High triglycerides are not your destiny. They’re your body’s way of waving a red flag, asking for help. Thankfully, with the right support and a little detective work, you can bring those numbers down and feel more vibrant in the process.
From my years in clinical practice, I’ve learned that triglycerides respond beautifully to functional nutrition strategies that nourish your body from the inside out. Let’s look at seven of my go-to recommendations.
Disclaimer:
The stories and personal experiences shared in this post are intended for educational and inspirational purposes only. They reflect real-life situations, but names and certain details may be changed to protect privacy. These narratives are not intended to replace professional medical advice, diagnosis, or treatment. Always consult your healthcare provider before making any changes to your medications or health routine.

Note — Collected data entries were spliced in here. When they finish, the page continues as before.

-- ==== Sys2Proof/Machine/Modes.lean ====
section
/-! DEFINITION. The modes in force of the firmware functions (R365, R421, R422, R430). -/

namespace Sys2Proof.Machine

/-- The firmware functions with a mode of their own, in the order of MODETAB (R421). -/
inductive Func where
  | sched | fault | fabric | thermal
  deriving DecidableEq, Repr

/-- The place of a function's field in MODETAB. -/
def Func.code : Func → Nat
  | .sched => 0 | .fault => 1 | .fabric => 2 | .thermal => 3

/-- The Newt that carries a function, for a die (R418, R419). -/
def newtOf (f : Func) (d : Nat) : Nat := match f with | .sched | .fault => d | .fabric => 9 | .thermal => 8

/-- The Newt that a Molt works on (R430, R432). -/
def moltNewt (m : Molt) : Nat := if m.func = 0 then m.die else if m.func = 1 then 8 else 9

/-- Whether hardware mode holds on a Newt: a heartbeat failure, or a Molt state from QUIESCE on but COMMIT (R420, R430). -/
def hwHeld (s : State) (n : Nat) : Bool :=
  (tget {} s.pkg.newts n).failed || (tget {} s.pkg.newts n).waiting ||
    (moltNewt s.pkg.molt == n && ((decide (3 ≤ s.pkg.molt.step) && decide (s.pkg.molt.step ≤ 9)) || s.pkg.molt.step == 11))

/-- The mode in force: 0 Newt, 1 hardware, 2 host-assisted (R421, R422). -/
def modeOf (s : State) (f : Func) (d : Nat) : Nat :=
  let n := newtOf f d
  let cfg := ((tget 0 s.pkg.taken n).extractLsb' (2 * f.code) 2).toNat
  if cfg ≠ 0 then cfg else if hwHeld s n then 1 else 0

/-- The highest mode code of a function on any scheduler Newt (R421). -/
def modeAny (s : State) (f : Func) : Nat := (List.range 8).foldl (fun m d => max m (modeOf s f d)) 0

/-- MODETAB as it reads (R421). -/
def modetabRead (s : State) : Nat :=
  s.pkg.modetab.toNat % 256 + modeAny s .sched * 2 ^ 8 + modeAny s .fault * 2 ^ 10 + modeOf s .fabric 0 * 2 ^ 12 + modeOf s .thermal 0 * 2 ^ 14

/-- MOLTSTAT as it reads (R429). -/
def moltstat (s : State) : Nat :=
  s.pkg.molt.step % 16 * 2 ^ 8 + s.pkg.molt.err.toNat * 2 ^ 16 + s.pkg.molt.die % 256 * 2 ^ 24 + s.pkg.molt.ver.toNat * 2 ^ 32

/-- MODEDIE: the dies whose scheduler and fault service are in hardware mode (R421). -/
def modeDie (s : State) : Nat :=
  ((List.range 8).map (fun d => if modeOf s .sched d = 1 ∧ modeOf s .fault d = 1 then 2 ^ d else 0)).sum

/-- A partition is enabled once its quotas are set (R351). -/
def partEnabled (s : State) (p : Nat) : Bool := (part s p).pquota != 0

/-- Whether a write of MODETAB is held: a Molt or a repair is active (R422). -/
def modesHeld (s : State) : Bool := s.pkg.molt.step != 0 || s.pkg.molt.repairing.isSome

/-- Whether a Molt, a repair or a bring-up is active (R429). -/
def moltActive (s : State) : Bool := s.pkg.molt.step != 0 || s.pkg.molt.repairing.isSome || s.pkg.molt.bringup

/-- MGBUSY: requests to the management Newt are held (R433). -/
def mgBusy (s : State) : Bool := s.pkg.molt.func == 1 && s.pkg.molt.step != 0

/-- A request to the management Newt is held with what the host handed in (R433). -/
def holdRequest (s : State) (i : Instr) : State := modPkg s (fun k => { k with mgHeld := k.mgHeld ++ [(encode i, s.sel)] })

end Sys2Proof.Machine
end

1. Balance Your Blood Sugar First
Your triglycerides love to party when your blood sugar is on a rollercoaster. Every time your body gets a sugar surge, it stores the extra glucose as triglycerides in the liver.
Try this:
Combine protein, healthy fat, and fiber at every meal.

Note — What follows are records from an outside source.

-- ==== Sys2Proof/Machine/Save.lean ====
section
/-! DEFINITION. Saving and restoring teams: time slices, swap-out, the saved image, the restore lists (R112, R117, R277, R299,
R340, R344, R358 to R364, R367, R377, R390). -/

namespace Sys2Proof.Machine

/-! ### The save area (R367) -/

/-- The save area of a partition: base and length. -/
def saveArea (s : State) (p : Nat) : Nat × Nat :=
  let b := (part s p).savebase
  ((b.extractLsb' 21 31).toNat * 2 ^ 21, (b.extractLsb' 0 16).toNat * 2 ^ 21)

/-- The parts of the save areas that images of a partition take. -/
def areaUsed (s : State) (p : Nat) : List (Nat × Nat) :=
  (s.images.filter (fun im => im.area && im.team.part == p)).map (fun im => (im.pa, im.len)) ++
    (s.teams.filter (fun t => t.2.part == p)).filterMap (fun t => t.2.saveAt)

/-- The open lengths of an image: of its group sections, and of its engine section before the banks (log 13). -/
def openLens (s : State) : Nat × Nat :=
  (64 * (1 + Config.choice s.fresh % 2 ^ 16), 64 * (1 + Config.choice s.fresh / 2 ^ 16 % 2 ^ 16))

/-- A place in the save area, if it has room; which one is open: any free one, or one right behind another image (R367, log 13). -/
def areaPlace (s : State) (p len : Nat) : Option (Nat × Nat) :=
  let (b, n) := saveArea s p
  let used := areaUsed s p
  let ok (x : Nat) : Bool := decide (b ≤ x) && decide (x + len ≤ b + n) &&
    used.all (fun r => decide (x + len ≤ r.1) || decide (r.1 + r.2 ≤ x))
  let v := Config.choice s.fresh / 2 ^ 32
  let xs := ((b + 16 * (v / 2 ^ 32 % (n / 16))) :: b :: used.map (fun r => r.1 + r.2)).filter ok
  (xs[v % 2 ^ 32 % xs.length]?).map (fun x => (x, len))

/-- Places for all teams of a cluster, or none. -/
def placeImages (s : State) (ts : List (Nat × Team)) : Option State :=
  ts.foldl (fun o p => o.bind (fun s => (areaPlace s p.2.part (imageLen (openLens s) p.2)).map (fun x =>
    { modTeam s p.1 (fun t => { t with saveAt := some x, saveLens := openLens s }) with fresh := s.fresh + 1 }))) (some s)

/-- A save of a team and its cluster is requested; with no room it does not begin (R360, R367). -/
def requestSave (s : State) (tid why : Nat) (told : Bool) : State :=
  let t := team s tid
  let ts := clusterTeams s t.grid t.cluster
  if ts.any (fun p => p.2.saveFor != 0) then s
  else
    match placeImages s ts with
    | some s => beginSave s tid why
    | none =>
      let s := { s with fresh := s.fresh + 1 }
      let s := if told then s
        else postEvent s t.part (dieOf t.core) 7 (t.teamId + t.grid % 2 ^ 52 * 2 ^ 64)
      if why = 1 then modTeam s tid (fun t => { t with slice := coreTime s t.core })
      else modTeam s tid (fun t => { t with retry := why })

Swap white rice for quinoa, white bread for sprouted grain, and fruit juice for whole fruit.
Real-life: Maria swapped her morning muffin for scrambled eggs, avocado, and spinach—and her mid-morning crashes disappeared within a week!
2. Support Your Liver Detox Pathways
When the liver is bogged down from alcohol, medication, or environmental toxins, it doesn’t process fat efficiently—hello, triglyceride traffic jam.
Try this:
Increase leafy greens like dandelion, beet greens, and arugula.
Drink warm lemon water in the morning.
Consider milk thistle or NAC (check with your practitioner first!).
Real-life: After adding a daily green smoothie with kale, lemon, and flaxseed, Marcus saw his triglycerides drop by 60 points in 90 days.